Неожиданное наследство - Барбара Картленд 12 стр.


У Тони было много что сказать в ответ, но миссис Бейкуэлл торопила его, поэтому он промолчал.

– Ужас, правда? – фыркнула Элизабет, когда Тони помахал ей от калитки. – Из-за него я в жутком виде, а ведь я наряжалась, чтобы произвести на тебя впечатление, – призналась она майору авиации.

– Тебе удалось произвести на меня впечатление, – сказал он. В его словах был скрытый смысл, и Элизабет, зардевшись, устремила на него многозначительный взгляд.

Кристина поняла, что мешает им.

– Ужин будет в полвосьмого, – сообщила она, – только, ради бога, не опаздывайте, иначе миссис Поттон придет в ярость.

– Пойду переоденусь, – сказала Элизабет. – Стенли, у меня есть еще одно новое платье, чтобы покрасоваться перед тобой. Ничто на свете не помешает мне надеть его.

– Я уже готовлюсь аплодировать, – улыбнулся майор.

Элизабет пошла к дому. Она двигалась с природной грацией и очень напоминала Кристине ее саму в том же возрасте.

В те годы она чувствовала себя так, будто летит на крыльях. Ей хотелось танцевать, ей хотелось бегать; у нее не было ни малейшего желания ходить медленно и степенно, как она ходит сейчас. Тогда она знала одно: жизнь идет быстро; надо спешить, чтобы не пропустить что-нибудь интересное или особенное.

– Вы давно знакомы с Элизабет? – спросила она у майора авиации.

– Примерно два месяца, – ответил тот. – Она замечательный человек, правда?

– Она такой станет, – со значением произнесла Кристина. – А пока она еще ребенок.

– Она сказала, что ей восемнадцать.

Кристина улыбнулась.

– Боюсь, она выдает желаемое за действительное. Месяц назад ей исполнилось семнадцать.

– Всего лишь? – В его голосе послышалось нечто сродни ужасу.

– Всего лишь. И я рада этому. Возможно, война закончится до того, как она официально выйдет в свет и сможет с полным правом веселиться и развлекаться.
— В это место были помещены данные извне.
-- ==== Sys2Proof/Laws/State.lean ====
section
/-! SUPPORT. One lemma for each field and each update of the state, so that no later proof unfolds a record update. -/

namespace Sys2Proof.Machine

variable (s : State)

/-! ### `State.setReg` -/

@[simp] theorem State.setReg_v (x : Reg) (b : Byte) : (s.setReg x b).v = s.v.set x b := rfl
@[simp] theorem State.setReg_i (x : Reg) (b : Byte) : (s.setReg x b).i = s.i := rfl
@[simp] theorem State.setReg_pc (x : Reg) (b : Byte) : (s.setReg x b).pc = s.pc := rfl
@[simp] theorem State.setReg_dt (x : Reg) (b : Byte) : (s.setReg x b).dt = s.dt := rfl
@[simp] theorem State.setReg_st (x : Reg) (b : Byte) : (s.setReg x b).st = s.st := rfl
@[simp] theorem State.setReg_stack (x : Reg) (b : Byte) : (s.setReg x b).stack = s.stack := rfl
@[simp] theorem State.setReg_sp (x : Reg) (b : Byte) : (s.setReg x b).sp = s.sp := rfl
@[simp] theorem State.setReg_mem (x : Reg) (b : Byte) : (s.setReg x b).mem = s.mem := rfl
@[simp] theorem State.setReg_fb (x : Reg) (b : Byte) : (s.setReg x b).fb = s.fb := rfl
@[simp] theorem State.setReg_key (x : Reg) (b : Byte) : (s.setReg x b).key = s.key := rfl
@[simp] theorem State.setReg_status (x : Reg) (b : Byte) : (s.setReg x b).status = s.status := rfl
@[simp] theorem State.setReg_waitReg (x : Reg) (b : Byte) : (s.setReg x b).waitReg = s.waitReg := rfl
@[simp] theorem State.setReg_fault (x : Reg) (b : Byte) : (s.setReg x b).fault = s.fault := rfl
@[simp] theorem State.setReg_draws (x : Reg) (b : Byte) : (s.setReg x b).draws = s.draws := rfl
@[simp] theorem State.setReg_config (x : Reg) (b : Byte) : (s.setReg x b).config = s.config := rfl
@[simp] theorem State.setReg_loadOpen (x : Reg) (b : Byte) : (s.setReg x b).loadOpen = s.loadOpen := rfl
@[simp] theorem State.setReg_events (x : Reg) (b : Byte) : (s.setReg x b).events = s.events := rfl

/-! ### `State.setI` -/

@[simp] theorem State.setI_v (a : Word) : (s.setI a).v = s.v := rfl
@[simp] theorem State.setI_i (a : Word) : (s.setI a).i = a := rfl
@[simp] theorem State.setI_pc (a : Word) : (s.setI a).pc = s.pc := rfl
@[simp] theorem State.setI_dt (a : Word) : (s.setI a).dt = s.dt := rfl
@[simp] theorem State.setI_st (a : Word) : (s.setI a).st = s.st := rfl
@[simp] theorem State.setI_stack (a : Word) : (s.setI a).stack = s.stack := rfl
@[simp] theorem State.setI_sp (a : Word) : (s.setI a).sp = s.sp := rfl
@[simp] theorem State.setI_mem (a : Word) : (s.setI a).mem = s.mem := rfl
@[simp] theorem State.setI_fb (a : Word) : (s.setI a).fb = s.fb := rfl
@[simp] theorem State.setI_key (a : Word) : (s.setI a).key = s.key := rfl
@[simp] theorem State.setI_status (a : Word) : (s.setI a).status = s.status := rfl
@[simp] theorem State.setI_waitReg (a : Word) : (s.setI a).waitReg = s.waitReg := rfl
@[simp] theorem State.setI_fault (a : Word) : (s.setI a).fault = s.fault := rfl
@[simp] theorem State.setI_draws (a : Word) : (s.setI a).draws = s.draws := rfl
@[simp] theorem State.setI_config (a : Word) : (s.setI a).config = s.config := rfl
@[simp] theorem State.setI_loadOpen (a : Word) : (s.setI a).loadOpen = s.loadOpen := rfl
@[simp] theorem State.setI_events (a : Word) : (s.setI a).events = s.events := rfl

/-! ### `State.setDt` -/

@[simp] theorem State.setDt_v (b : Byte) : (s.setDt b).v = s.v := rfl
@[simp] theorem State.setDt_i (b : Byte) : (s.setDt b).i = s.i := rfl
@[simp] theorem State.setDt_pc (b : Byte) : (s.setDt b).pc = s.pc := rfl
@[simp] theorem State.setDt_dt (b : Byte) : (s.setDt b).dt = b := rfl
@[simp] theorem State.setDt_st (b : Byte) : (s.setDt b).st = s.st := rfl
@[simp] theorem State.setDt_stack (b : Byte) : (s.setDt b).stack = s.stack := rfl
@[simp] theorem State.setDt_sp (b : Byte) : (s.setDt b).sp = s.sp := rfl
@[simp] theorem State.setDt_mem (b : Byte) : (s.setDt b).mem = s.mem := rfl
@[simp] theorem State.setDt_fb (b : Byte) : (s.setDt b).fb = s.fb := rfl
@[simp] theorem State.setDt_key (b : Byte) : (s.setDt b).key = s.key := rfl
@[simp] theorem State.setDt_status (b : Byte) : (s.setDt b).status = s.status := rfl
@[simp] theorem State.setDt_waitReg (b : Byte) : (s.setDt b).waitReg = s.waitReg := rfl
@[simp] theorem State.setDt_fault (b : Byte) : (s.setDt b).fault = s.fault := rfl
@[simp] theorem State.setDt_draws (b : Byte) : (s.setDt b).draws = s.draws := rfl
@[simp] theorem State.setDt_config (b : Byte) : (s.setDt b).config = s.config := rfl
@[simp] theorem State.setDt_loadOpen (b : Byte) : (s.setDt b).loadOpen = s.loadOpen := rfl
@[simp] theorem State.setDt_events (b : Byte) : (s.setDt b).events = s.events := rfl

/-! ### `State.setSt` -/

@[simp] theorem State.setSt_v (b : Byte) : (s.setSt b).v = s.v := rfl
@[simp] theorem State.setSt_i (b : Byte) : (s.setSt b).i = s.i := rfl
@[simp] theorem State.setSt_pc (b : Byte) : (s.setSt b).pc = s.pc := rfl
@[simp] theorem State.setSt_dt (b : Byte) : (s.setSt b).dt = s.dt := rfl
@[simp] theorem State.setSt_st (b : Byte) : (s.setSt b).st = b := rfl
@[simp] theorem State.setSt_stack (b : Byte) : (s.setSt b).stack = s.stack := rfl
@[simp] theorem State.setSt_sp (b : Byte) : (s.setSt b).sp = s.sp := rfl
@[simp] theorem State.setSt_mem (b : Byte) : (s.setSt b).mem = s.mem := rfl
@[simp] theorem State.setSt_fb (b : Byte) : (s.setSt b).fb = s.fb := rfl
@[simp] theorem State.setSt_key (b : Byte) : (s.setSt b).key = s.key := rfl
@[simp] theorem State.setSt_status (b : Byte) : (s.setSt b).status = s.status := rfl
@[simp] theorem State.setSt_waitReg (b : Byte) : (s.setSt b).waitReg = s.waitReg := rfl
@[simp] theorem State.setSt_fault (b : Byte) : (s.setSt b).fault = s.fault := rfl
@[simp] theorem State.setSt_draws (b : Byte) : (s.setSt b).draws = s.draws := rfl
@[simp] theorem State.setSt_config (b : Byte) : (s.setSt b).config = s.config := rfl
@[simp] theorem State.setSt_loadOpen (b : Byte) : (s.setSt b).loadOpen = s.loadOpen := rfl
@[simp] theorem State.setSt_events (b : Byte) : (s.setSt b).events = s.events := rfl

/-! ### `State.setPc` -/

@[simp] theorem State.setPc_v (a : Word) : (s.setPc a).v = s.v := rfl
@[simp] theorem State.setPc_i (a : Word) : (s.setPc a).i = s.i := rfl
@[simp] theorem State.setPc_pc (a : Word) : (s.setPc a).pc = a := rfl
@[simp] theorem State.setPc_dt (a : Word) : (s.setPc a).dt = s.dt := rfl
@[simp] theorem State.setPc_st (a : Word) : (s.setPc a).st = s.st := rfl
@[simp] theorem State.setPc_stack (a : Word) : (s.setPc a).stack = s.stack := rfl
@[simp] theorem State.setPc_sp (a : Word) : (s.setPc a).sp = s.sp := rfl
@[simp] theorem State.setPc_mem (a : Word) : (s.setPc a).mem = s.mem := rfl
@[simp] theorem State.setPc_fb (a : Word) : (s.setPc a).fb = s.fb := rfl
@[simp] theorem State.setPc_key (a : Word) : (s.setPc a).key = s.key := rfl
@[simp] theorem State.setPc_status (a : Word) : (s.setPc a).status = s.status := rfl
@[simp] theorem State.setPc_waitReg (a : Word) : (s.setPc a).waitReg = s.waitReg := rfl
@[simp] theorem State.setPc_fault (a : Word) : (s.setPc a).fault = s.fault := rfl
@[simp] theorem State.setPc_draws (a : Word) : (s.setPc a).draws = s.draws := rfl
@[simp] theorem State.setPc_config (a : Word) : (s.setPc a).config = s.config := rfl
@[simp] theorem State.setPc_loadOpen (a : Word) : (s.setPc a).loadOpen = s.loadOpen := rfl
@[simp] theorem State.setPc_events (a : Word) : (s.setPc a).events = s.events := rfl

/-! ### `State.setFb` -/

@[simp] theorem State.setFb_v (fb : Display) : (s.setFb fb).v = s.v := rfl
@[simp] theorem State.setFb_i (fb : Display) : (s.setFb fb).i = s.i := rfl
@[simp] theorem State.setFb_pc (fb : Display) : (s.setFb fb).pc = s.pc := rfl
@[simp] theorem State.setFb_dt (fb : Display) : (s.setFb fb).dt = s.dt := rfl
@[simp] theorem State.setFb_st (fb : Display) : (s.setFb fb).st = s.st := rfl
@[simp] theorem State.setFb_stack (fb : Display) : (s.setFb fb).stack = s.stack := rfl
@[simp] theorem State.setFb_sp (fb : Display) : (s.setFb fb).sp = s.sp := rfl
@[simp] theorem State.setFb_mem (fb : Display) : (s.setFb fb).mem = s.mem := rfl
@[simp] theorem State.setFb_fb (fb : Display) : (s.setFb fb).fb = fb := rfl
@[simp] theorem State.setFb_key (fb : Display) : (s.setFb fb).key = s.key := rfl
@[simp] theorem State.setFb_status (fb : Display) : (s.setFb fb).status = s.status := rfl
@[simp] theorem State.setFb_waitReg (fb : Display) : (s.setFb fb).waitReg = s.waitReg := rfl
@[simp] theorem State.setFb_fault (fb : Display) : (s.setFb fb).fault = s.fault := rfl
@[simp] theorem State.setFb_draws (fb : Display) : (s.setFb fb).draws = s.draws := rfl
@[simp] theorem State.setFb_config (fb : Display) : (s.setFb fb).config = s.config := rfl
@[simp] theorem State.setFb_loadOpen (fb : Display) : (s.setFb fb).loadOpen = s.loadOpen := rfl
@[simp] theorem State.setFb_events (fb : Display) : (s.setFb fb).events = s.events := rfl

/-! ### `State.setKey` -/

@[simp] theorem State.setKey_v (k : Key) (b : Bool) : (s.setKey k b).v = s.v := rfl
@[simp] theorem State.setKey_i (k : Key) (b : Bool) : (s.setKey k b).i = s.i := rfl
@[simp] theorem State.setKey_pc (k : Key) (b : Bool) : (s.setKey k b).pc = s.pc := rfl
@[simp] theorem State.setKey_dt (k : Key) (b : Bool) : (s.setKey k b).dt = s.dt := rfl
@[simp] theorem State.setKey_st (k : Key) (b : Bool) : (s.setKey k b).st = s.st := rfl
@[simp] theorem State.setKey_stack (k : Key) (b : Bool) : (s.setKey k b).stack = s.stack := rfl
@[simp] theorem State.setKey_sp (k : Key) (b : Bool) : (s.setKey k b).sp = s.sp := rfl
@[simp] theorem State.setKey_mem (k : Key) (b : Bool) : (s.setKey k b).mem = s.mem := rfl
@[simp] theorem State.setKey_fb (k : Key) (b : Bool) : (s.setKey k b).fb = s.fb := rfl
@[simp] theorem State.setKey_key (k : Key) (b : Bool) : (s.setKey k b).key = s.key.set k b := rfl
@[simp] theorem State.setKey_status (k : Key) (b : Bool) : (s.setKey k b).status = s.status := rfl
@[simp] theorem State.setKey_waitReg (k : Key) (b : Bool) : (s.setKey k b).waitReg = s.waitReg := rfl
@[simp] theorem State.setKey_fault (k : Key) (b : Bool) : (s.setKey k b).fault = s.fault := rfl
@[simp] theorem State.setKey_draws (k : Key) (b : Bool) : (s.setKey k b).draws = s.draws := rfl
@[simp] theorem State.setKey_config (k : Key) (b : Bool) : (s.setKey k b).config = s.config := rfl
@[simp] theorem State.setKey_loadOpen (k : Key) (b : Bool) : (s.setKey k b).loadOpen = s.loadOpen := rfl
@[simp] theorem State.setKey_events (k : Key) (b : Bool) : (s.setKey k b).events = s.events := rfl

/-! ### `State.beginWait` -/

@[simp] theorem State.beginWait_v (x : Reg) : (s.beginWait x).v = s.v := rfl
@[simp] theorem State.beginWait_i (x : Reg) : (s.beginWait x).i = s.i := rfl
@[simp] theorem State.beginWait_pc (x : Reg) : (s.beginWait x).pc = s.pc := rfl
@[simp] theorem State.beginWait_dt (x : Reg) : (s.beginWait x).dt = s.dt := rfl
@[simp] theorem State.beginWait_st (x : Reg) : (s.beginWait x).st = s.st := rfl
@[simp] theorem State.beginWait_stack (x : Reg) : (s.beginWait x).stack = s.stack := rfl
@[simp] theorem State.beginWait_sp (x : Reg) : (s.beginWait x).sp = s.sp := rfl
@[simp] theorem State.beginWait_mem (x : Reg) : (s.beginWait x).mem = s.mem := rfl
@[simp] theorem State.beginWait_fb (x : Reg) : (s.beginWait x).fb = s.fb := rfl
@[simp] theorem State.beginWait_key (x : Reg) : (s.beginWait x).key = s.key := rfl
@[simp] theorem State.beginWait_status (x : Reg) : (s.beginWait x).status = .awaitingKey := rfl
@[simp] theorem State.beginWait_waitReg (x : Reg) : (s.beginWait x).waitReg = x := rfl
@[simp] theorem State.beginWait_fault (x : Reg) : (s.beginWait x).fault = s.fault := rfl
@[simp] theorem State.beginWait_draws (x : Reg) : (s.beginWait x).draws = s.draws := rfl
@[simp] theorem State.beginWait_config (x : Reg) : (s.beginWait x).config = s.config := rfl
@[simp] theorem State.beginWait_loadOpen (x : Reg) : (s.beginWait x).loadOpen = s.loadOpen := rfl
@[simp] theorem State.beginWait_events (x : Reg) : (s.beginWait x).events = s.events := rfl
Во всяком случае, ей еще год учиться в школе.

Майор авиации какое-то время молчал, потом очень тихо произнес:

– Я и не догадывался, что она школьница.

– Сомневаюсь, что Элизабет назвала бы себя школьницей, – сказала Кристина. – Она учится в местном экономическом колледже недалеко отсюда, и у нее только начался последний курс. Так что, думаю, она искренне считает себя совершеннолетней после того, как ушла из дневной школы, где училась очень долго. Я очень хорошо помню, какой взрослой считала себя в семнадцать лет. А вы?

– Я был элитой в Итоне, и мне казалось, что весь мир вращается вокруг меня. С тех пор я больше никогда не чувствовал себя такой важной персоной.

– И вряд ли когда-либо почувствуете, – сказала Кристина. – У меня складывается впечатление, что чем старше мы становимся, тем сильнее сомневаемся в себе. – Она поспешила добавить извиняющимся тоном: – Конечно, вам это не грозит. Мне трудно представить что-либо более важное, чем лететь в небе, управляя аэропланом, королем разведки.

Майор авиации перевел на Кристину взгляд, но ей показалось, что он не слышал, что она говорила. Она поняла, что он все еще думает об Элизабет, и, чтобы рассеять чары, встала.

– Давайте пройдем в дом, – предложила она. – Наверное, вы хотели бы помыть руки перед ужином. О, а вот и Питер, он проводит вас в вашу комнату.

Ужин прошел гладко. Миссис Поттон превзошла саму себя, и блюда были отменными. Элизабет выглядела обворожительно. Она, совершенно очевидно, была полна решимости сосредоточить всеобщее внимание на себе. Это оказалось несложно: Кристина не была расположена поддерживать светскую беседу, а майор авиации не сводил глаз с девушки, да и слушал только ее.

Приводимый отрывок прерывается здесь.